> **Work instruction**: Each line in the records below, from the one that contains "that meets the" to the one that contains "byte space -/", should be reproduced exactly, the first and last included.

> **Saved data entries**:
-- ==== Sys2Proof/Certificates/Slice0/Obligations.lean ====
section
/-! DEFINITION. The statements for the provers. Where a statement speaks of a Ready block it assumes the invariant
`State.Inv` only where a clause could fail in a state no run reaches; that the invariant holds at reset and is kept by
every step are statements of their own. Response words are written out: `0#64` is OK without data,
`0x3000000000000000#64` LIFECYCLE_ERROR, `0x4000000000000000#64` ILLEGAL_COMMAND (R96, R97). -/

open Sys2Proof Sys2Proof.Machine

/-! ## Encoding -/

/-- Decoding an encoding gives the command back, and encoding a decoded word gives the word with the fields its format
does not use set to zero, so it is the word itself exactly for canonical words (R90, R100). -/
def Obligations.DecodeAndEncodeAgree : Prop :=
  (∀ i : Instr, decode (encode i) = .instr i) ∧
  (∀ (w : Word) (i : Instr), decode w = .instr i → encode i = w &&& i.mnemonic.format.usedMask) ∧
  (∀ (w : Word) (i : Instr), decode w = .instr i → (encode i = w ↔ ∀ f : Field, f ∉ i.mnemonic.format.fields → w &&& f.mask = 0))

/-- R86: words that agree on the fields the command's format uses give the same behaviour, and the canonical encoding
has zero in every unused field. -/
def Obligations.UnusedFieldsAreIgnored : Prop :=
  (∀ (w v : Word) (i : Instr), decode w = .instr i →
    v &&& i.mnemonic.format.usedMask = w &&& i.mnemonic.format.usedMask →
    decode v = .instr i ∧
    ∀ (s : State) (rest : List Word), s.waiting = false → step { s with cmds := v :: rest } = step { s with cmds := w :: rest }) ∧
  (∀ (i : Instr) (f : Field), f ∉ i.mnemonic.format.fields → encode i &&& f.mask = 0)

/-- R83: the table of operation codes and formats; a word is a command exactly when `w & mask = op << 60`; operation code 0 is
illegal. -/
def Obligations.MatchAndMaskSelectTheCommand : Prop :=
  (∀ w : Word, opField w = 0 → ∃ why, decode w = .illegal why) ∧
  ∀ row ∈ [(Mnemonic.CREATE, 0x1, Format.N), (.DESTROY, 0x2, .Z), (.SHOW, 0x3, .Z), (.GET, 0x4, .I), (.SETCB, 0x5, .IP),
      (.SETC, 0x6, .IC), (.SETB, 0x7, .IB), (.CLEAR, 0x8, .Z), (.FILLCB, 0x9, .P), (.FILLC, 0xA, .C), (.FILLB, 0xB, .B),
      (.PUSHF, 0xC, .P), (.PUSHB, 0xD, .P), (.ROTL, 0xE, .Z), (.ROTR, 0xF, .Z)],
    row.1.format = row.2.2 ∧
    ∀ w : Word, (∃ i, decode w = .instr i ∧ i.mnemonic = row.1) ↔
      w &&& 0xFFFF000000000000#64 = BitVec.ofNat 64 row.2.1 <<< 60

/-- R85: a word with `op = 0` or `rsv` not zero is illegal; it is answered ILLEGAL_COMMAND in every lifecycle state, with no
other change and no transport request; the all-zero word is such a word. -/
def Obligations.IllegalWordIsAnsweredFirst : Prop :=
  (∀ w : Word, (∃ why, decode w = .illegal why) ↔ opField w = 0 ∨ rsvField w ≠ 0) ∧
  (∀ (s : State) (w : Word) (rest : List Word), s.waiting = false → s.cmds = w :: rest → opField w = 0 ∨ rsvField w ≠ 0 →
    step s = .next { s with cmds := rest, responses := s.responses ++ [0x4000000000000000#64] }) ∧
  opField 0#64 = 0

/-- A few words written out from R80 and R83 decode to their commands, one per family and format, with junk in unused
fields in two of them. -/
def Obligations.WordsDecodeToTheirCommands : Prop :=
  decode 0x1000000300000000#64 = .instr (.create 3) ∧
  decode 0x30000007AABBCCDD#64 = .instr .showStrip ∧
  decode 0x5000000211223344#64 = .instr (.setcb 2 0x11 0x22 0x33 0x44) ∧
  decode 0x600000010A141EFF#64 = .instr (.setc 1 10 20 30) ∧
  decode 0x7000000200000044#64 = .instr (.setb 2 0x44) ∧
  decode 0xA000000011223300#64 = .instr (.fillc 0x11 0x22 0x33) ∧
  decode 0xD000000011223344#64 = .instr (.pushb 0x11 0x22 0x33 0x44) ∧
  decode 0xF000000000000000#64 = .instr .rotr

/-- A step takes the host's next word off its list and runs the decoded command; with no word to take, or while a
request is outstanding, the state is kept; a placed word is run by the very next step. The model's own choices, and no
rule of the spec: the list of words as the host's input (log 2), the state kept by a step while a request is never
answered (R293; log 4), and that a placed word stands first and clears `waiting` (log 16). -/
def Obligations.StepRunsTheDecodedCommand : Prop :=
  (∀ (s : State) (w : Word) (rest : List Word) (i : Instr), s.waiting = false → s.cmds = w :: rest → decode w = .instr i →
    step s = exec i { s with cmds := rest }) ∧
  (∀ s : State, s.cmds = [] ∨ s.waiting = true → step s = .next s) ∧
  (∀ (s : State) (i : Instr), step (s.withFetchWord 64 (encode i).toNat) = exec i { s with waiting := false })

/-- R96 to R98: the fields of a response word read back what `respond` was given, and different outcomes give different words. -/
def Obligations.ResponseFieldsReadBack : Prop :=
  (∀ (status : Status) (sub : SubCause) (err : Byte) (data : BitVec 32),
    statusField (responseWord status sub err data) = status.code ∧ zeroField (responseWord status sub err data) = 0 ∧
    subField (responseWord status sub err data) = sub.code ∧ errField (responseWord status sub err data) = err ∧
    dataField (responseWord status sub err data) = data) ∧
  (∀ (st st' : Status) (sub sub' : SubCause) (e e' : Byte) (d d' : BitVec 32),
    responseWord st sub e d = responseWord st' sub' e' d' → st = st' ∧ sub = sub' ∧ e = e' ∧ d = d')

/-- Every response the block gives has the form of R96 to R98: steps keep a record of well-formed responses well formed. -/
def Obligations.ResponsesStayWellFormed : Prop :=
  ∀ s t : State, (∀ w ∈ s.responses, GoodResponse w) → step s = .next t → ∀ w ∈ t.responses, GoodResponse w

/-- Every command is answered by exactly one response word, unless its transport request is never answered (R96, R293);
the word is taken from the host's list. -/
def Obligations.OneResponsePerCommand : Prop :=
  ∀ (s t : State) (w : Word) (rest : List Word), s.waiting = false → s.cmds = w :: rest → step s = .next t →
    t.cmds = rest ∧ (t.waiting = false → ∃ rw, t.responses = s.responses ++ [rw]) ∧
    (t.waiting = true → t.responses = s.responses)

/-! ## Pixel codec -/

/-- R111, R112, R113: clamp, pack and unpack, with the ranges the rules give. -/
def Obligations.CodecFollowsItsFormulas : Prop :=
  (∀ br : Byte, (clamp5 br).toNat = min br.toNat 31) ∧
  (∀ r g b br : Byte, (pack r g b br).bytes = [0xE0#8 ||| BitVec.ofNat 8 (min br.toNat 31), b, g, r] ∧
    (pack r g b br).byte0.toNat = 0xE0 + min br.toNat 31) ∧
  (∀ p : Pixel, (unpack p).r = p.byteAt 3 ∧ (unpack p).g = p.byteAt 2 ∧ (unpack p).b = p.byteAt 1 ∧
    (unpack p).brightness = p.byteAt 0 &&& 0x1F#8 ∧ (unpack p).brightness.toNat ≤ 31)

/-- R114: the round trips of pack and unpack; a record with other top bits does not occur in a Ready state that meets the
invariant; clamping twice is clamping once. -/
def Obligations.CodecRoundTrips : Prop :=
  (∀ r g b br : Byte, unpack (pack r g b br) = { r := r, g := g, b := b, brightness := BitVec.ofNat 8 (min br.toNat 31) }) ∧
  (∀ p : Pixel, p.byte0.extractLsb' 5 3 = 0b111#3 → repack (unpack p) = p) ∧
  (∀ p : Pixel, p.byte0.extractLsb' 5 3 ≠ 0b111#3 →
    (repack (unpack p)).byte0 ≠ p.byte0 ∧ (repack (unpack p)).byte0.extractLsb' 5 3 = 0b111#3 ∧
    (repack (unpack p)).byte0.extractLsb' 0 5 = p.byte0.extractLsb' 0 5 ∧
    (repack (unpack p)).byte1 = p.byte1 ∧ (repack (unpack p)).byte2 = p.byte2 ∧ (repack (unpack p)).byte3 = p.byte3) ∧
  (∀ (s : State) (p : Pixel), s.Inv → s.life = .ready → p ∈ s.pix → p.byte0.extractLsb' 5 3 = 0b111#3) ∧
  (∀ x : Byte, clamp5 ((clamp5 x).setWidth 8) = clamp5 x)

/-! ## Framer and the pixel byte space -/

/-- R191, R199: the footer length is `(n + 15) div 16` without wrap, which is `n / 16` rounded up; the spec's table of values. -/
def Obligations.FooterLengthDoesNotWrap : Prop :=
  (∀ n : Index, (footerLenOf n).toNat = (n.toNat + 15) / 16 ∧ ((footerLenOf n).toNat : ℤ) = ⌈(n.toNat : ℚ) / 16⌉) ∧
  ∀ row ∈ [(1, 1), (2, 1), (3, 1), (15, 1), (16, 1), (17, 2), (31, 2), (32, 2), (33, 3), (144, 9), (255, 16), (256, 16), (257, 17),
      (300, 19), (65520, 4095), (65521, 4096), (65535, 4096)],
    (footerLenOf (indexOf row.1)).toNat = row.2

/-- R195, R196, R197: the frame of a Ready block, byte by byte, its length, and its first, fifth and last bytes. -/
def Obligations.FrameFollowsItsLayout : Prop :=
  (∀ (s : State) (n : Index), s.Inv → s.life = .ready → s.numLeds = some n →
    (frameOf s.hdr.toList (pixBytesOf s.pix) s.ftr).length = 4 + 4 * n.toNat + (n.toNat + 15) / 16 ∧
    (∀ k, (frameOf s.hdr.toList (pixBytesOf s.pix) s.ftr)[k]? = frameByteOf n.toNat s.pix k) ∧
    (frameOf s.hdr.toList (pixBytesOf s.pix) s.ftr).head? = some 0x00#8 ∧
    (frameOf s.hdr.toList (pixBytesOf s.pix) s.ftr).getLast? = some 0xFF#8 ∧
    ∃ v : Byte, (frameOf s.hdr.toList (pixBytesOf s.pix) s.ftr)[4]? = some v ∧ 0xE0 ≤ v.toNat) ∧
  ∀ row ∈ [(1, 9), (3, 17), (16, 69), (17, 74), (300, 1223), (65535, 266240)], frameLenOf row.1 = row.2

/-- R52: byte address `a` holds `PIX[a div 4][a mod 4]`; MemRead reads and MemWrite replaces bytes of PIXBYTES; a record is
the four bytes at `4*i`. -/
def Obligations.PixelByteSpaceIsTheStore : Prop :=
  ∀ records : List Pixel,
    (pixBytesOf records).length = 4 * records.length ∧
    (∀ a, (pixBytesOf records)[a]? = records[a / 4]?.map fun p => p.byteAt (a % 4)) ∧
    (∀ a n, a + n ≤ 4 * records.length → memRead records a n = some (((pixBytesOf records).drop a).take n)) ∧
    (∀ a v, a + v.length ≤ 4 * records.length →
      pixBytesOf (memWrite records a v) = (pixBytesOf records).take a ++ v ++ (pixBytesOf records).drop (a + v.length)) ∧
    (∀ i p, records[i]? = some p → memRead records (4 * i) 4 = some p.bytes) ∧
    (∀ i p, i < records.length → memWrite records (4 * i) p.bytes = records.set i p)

> **Output for this exercise**:
/-- R114: the round trips of pack and unpack; a record with other top bits does not occur in a Ready state that meets the
invariant; clamping twice is clamping once. -/
def Obligations.CodecRoundTrips : Prop :=
  (∀ r g b br : Byte, unpack (pack r g b br) = { r := r, g := g, b := b, brightness := BitVec.ofNat 8 (min br.toNat 31) }) ∧
  (∀ p : Pixel, p.byte0.extractLsb' 5 3 = 0b111#3 → repack (unpack p) = p) ∧
  (∀ p : Pixel, p.byte0.extractLsb' 5 3 ≠ 0b111#3 →
    (repack (unpack p)).byte0 ≠ p.byte0 ∧ (repack (unpack p)).byte0.extractLsb' 5 3 = 0b111#3 ∧
    (repack (unpack p)).byte0.extractLsb' 0 5 = p.byte0.extractLsb' 0 5 ∧
    (repack (unpack p)).byte1 = p.byte1 ∧ (repack (unpack p)).byte2 = p.byte2 ∧ (repack (unpack p)).byte3 = p.byte3) ∧
  (∀ (s : State) (p : Pixel), s.Inv → s.life = .ready → p ∈ s.pix → p.byte0.extractLsb' 5 3 = 0b111#3) ∧
  (∀ x : Byte, clamp5 ((clamp5 x).setWidth 8) = clamp5 x)

/-! ## Framer and the pixel byte space -/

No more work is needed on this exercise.